21/09/2021
There’s no rest for the winners in this game. “I’m straight back into the pro shop at 8am on Tuesday,” chuckled Rob Paterson after putting the tin lid on a fine season by winning the Sandy Pipey Young Masters at Royal Dornoch.
The final event on the Arnold Clark Tartan Tour’s Young Professionals’ schedule came to a thrilling finale over the great Dornoch links as Paterson edged out Kyle Godsman at the third play-off hole after they had finished locked at the top on four-under 136s.
The 25-year-old Kilspindie man, who had opened his assault with a 66, savoured a double success as his victory wrapped up the Young Professionals’ Order of Merit.

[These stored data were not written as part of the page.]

-- ==== Sys2Proof/Certificates/Slice0/Obligations.lean ====
section
/-! DEFINITION. The statements about the block, one Prop each. -/

open Sys2Proof Sys2Proof.Machine

/-! ### The block as a whole -/

/-- A step runs the command in front of the queue with the queue's rest. -/
def Obligations.StepRunsTheFrontCommand : Prop :=
  ∀ (c : Instr) (r : List Instr) (s : State), s.pending = c :: r → step s = exec c { s with pending := r }

/-- With no command waiting one metronome tick passes, modulo 2^64, and nothing else changes (the model's choice, log entry 5); while
power-on reset is asserted nothing counts. -/
def Obligations.IdleStepCountsOneTick : Prop :=
  ∀ s : State, s.pending = [] →
    (s.on → step s = .next { s with hw := { s.hw with now := (s.hw.now + 1) % 2 ^ 64 } }) ∧
    (s.hw.cold = true → step s = .next s)

/-- Every command, in every state, is answered with a next state, and the commands that wait stand. -/
def Obligations.EveryCommandAnswersANextState : Prop :=
  ∀ (c : Instr) (s : State), ∃ t, exec c s = .next t ∧ t.pending = s.pending

/-- Every step keeps memory in its canonical form and leaves no command half done. -/
def Obligations.EveryStepKeepsSound : Prop :=
  ∀ s t : State, s.sound → step s = .next t → t.sound

/-- The state right after reset is sound. -/
def Obligations.ResetIsSound : Prop :=
  State.reset.sound

/-- While power-on reset is asserted no command acts, but for the release of reset (R69, R421). -/
def Obligations.NothingActsUnderReset : Prop :=
  ∀ (c : Instr) (s : State), s.hw.cold = true → (∀ b n f g, c ≠ .powerOnResetRelease b n f g) → exec c s = .next s

/-- Power-on reset asserts from any state out of reset (R421, R69): every die's ISO_N is asserted with it (R97) and a page that a store is
writing in NVM is cut (R316); where no store writes NVM, no other register, no unit, no engine, no byte of memory and nothing of what NVM
holds changes at that instant. The release of reset from COLD ends it, with the count 0, the straps shown, what NVM holds kept (a burn cut
at its instant as the cut left it, R378), every unit and engine in its reset state, every byte of memory under the flash gone and, with
BOOTSEL low, step 2 of start-up shown (R98, R356, R357, R421). -/
def Obligations.ResetAssertsAndReleases : Prop :=
  (∀ s : State, s.on →
    let g := s.hw.each (List.range 8) Hw.isoAssert
    let h := g.each (List.range 8) Hw.nvCut
    exec .powerOnResetAssert s = s.to { h with cold := true } ∧ (∀ d, d < 8 → g.flag ILK_STAT_ISO_REL d = false) ∧
    ((∀ d, d < 8 → (s.hw.arb (.nvm d)).hold.any (fun r => r.who == 2) = false) →
      h = g ∧ h.mem = s.hw.mem ∧ h.units = s.hw.units ∧ h.engs = s.hw.engs ∧ h.nv = s.hw.nv ∧
      (∀ (f : Fld) (i k : Nat), (∀ d, f.key i k ≠ ILK_STAT_ISO_REL.key d 0) → h.get f i k = s.hw.get f i k))) ∧
  (∀ (s : State) (b n : Bool) (f g : Nat), s.hw.cold = true →
    exec (.powerOnResetRelease b n f g) s = .next { s with hw := s.hw.powerUp b n f g } ∧
    (s.hw.powerUp b n f g).cold = false ∧ (s.hw.powerUp b n f g).now = 0 ∧
    (s.hw.powerUp b n f g).nv = s.hw.burnCut.nv ∧ (s.hw.burn = none → s.hw.burnCut.nv = s.hw.nv) ∧
    (b = false → (s.hw.powerUp b n f g).get STN_BOOT_STEP 0 = 2) ∧ (s.hw.powerUp b n f g).units = [] ∧ (s.hw.powerUp b n f g).engs = [] ∧
    (s.hw.powerUp b n f g).mem = s.hw.mem.filter (fun p => decide (2 ^ 40 ≤ p.1)) ∧
    (s.hw.powerUp b n f g).flag STN_BOOT_BOOTSEL 0 = b ∧ (s.hw.powerUp b n f g).flag STN_BOOT_STNMODE 0 = n)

It was Paterson who delivered the decisive blow in the sudden-death shoot-out as he clattered a terrific 2-iron into the teeth of the wind on the 18th and watched his ball roll to within 15-feet.
Godsman, who had led the field by two after Sunday’s first round, couldn’t make his par and Paterson had the luxury of two-putts for the title.
Having finished third in the Young Pros 36-holer at Arbroath and second in the Scottish Young Professionals’ Championship at Haddington, Paterson’s rise to the winners’ podium capped an excellent campaign on the domestic front.
“It’s been a great season and, by a mile, this has been my best playing year,” said a jubilant Paterson, who has been at Kilspindie for 14 years.
There was some nail-nibbling to endure as Paterson came to the final hole in regulation holding a slender advantage. Godsman’s title ambitions had suffered a grisly blow when he made a triple-bogey seven on the 14th but he was still in with a shout coming up the last. The Inverness man would get another bite at the cherry in the play-off when Paterson bogeyed the final hole in a level-par 70 to drop back into a share of the lead.
“It was a bit of a nerve-wracking finish,” added Paterson of that final hole. “I knew the putt was for the win but it slid by.”
He made no mistake when he played the 18th again in the play-off and his approach into the green upped the ante. “It was one of my better shots,” he said of a supremely executed swipe which set up victory.
Craig McKenzie of Loch Lomond took third place on three-under while David Booth (Bishopbriggs) and Graeme Robertson (Fairways Indoor Golf Arena) shared fourth on two-under.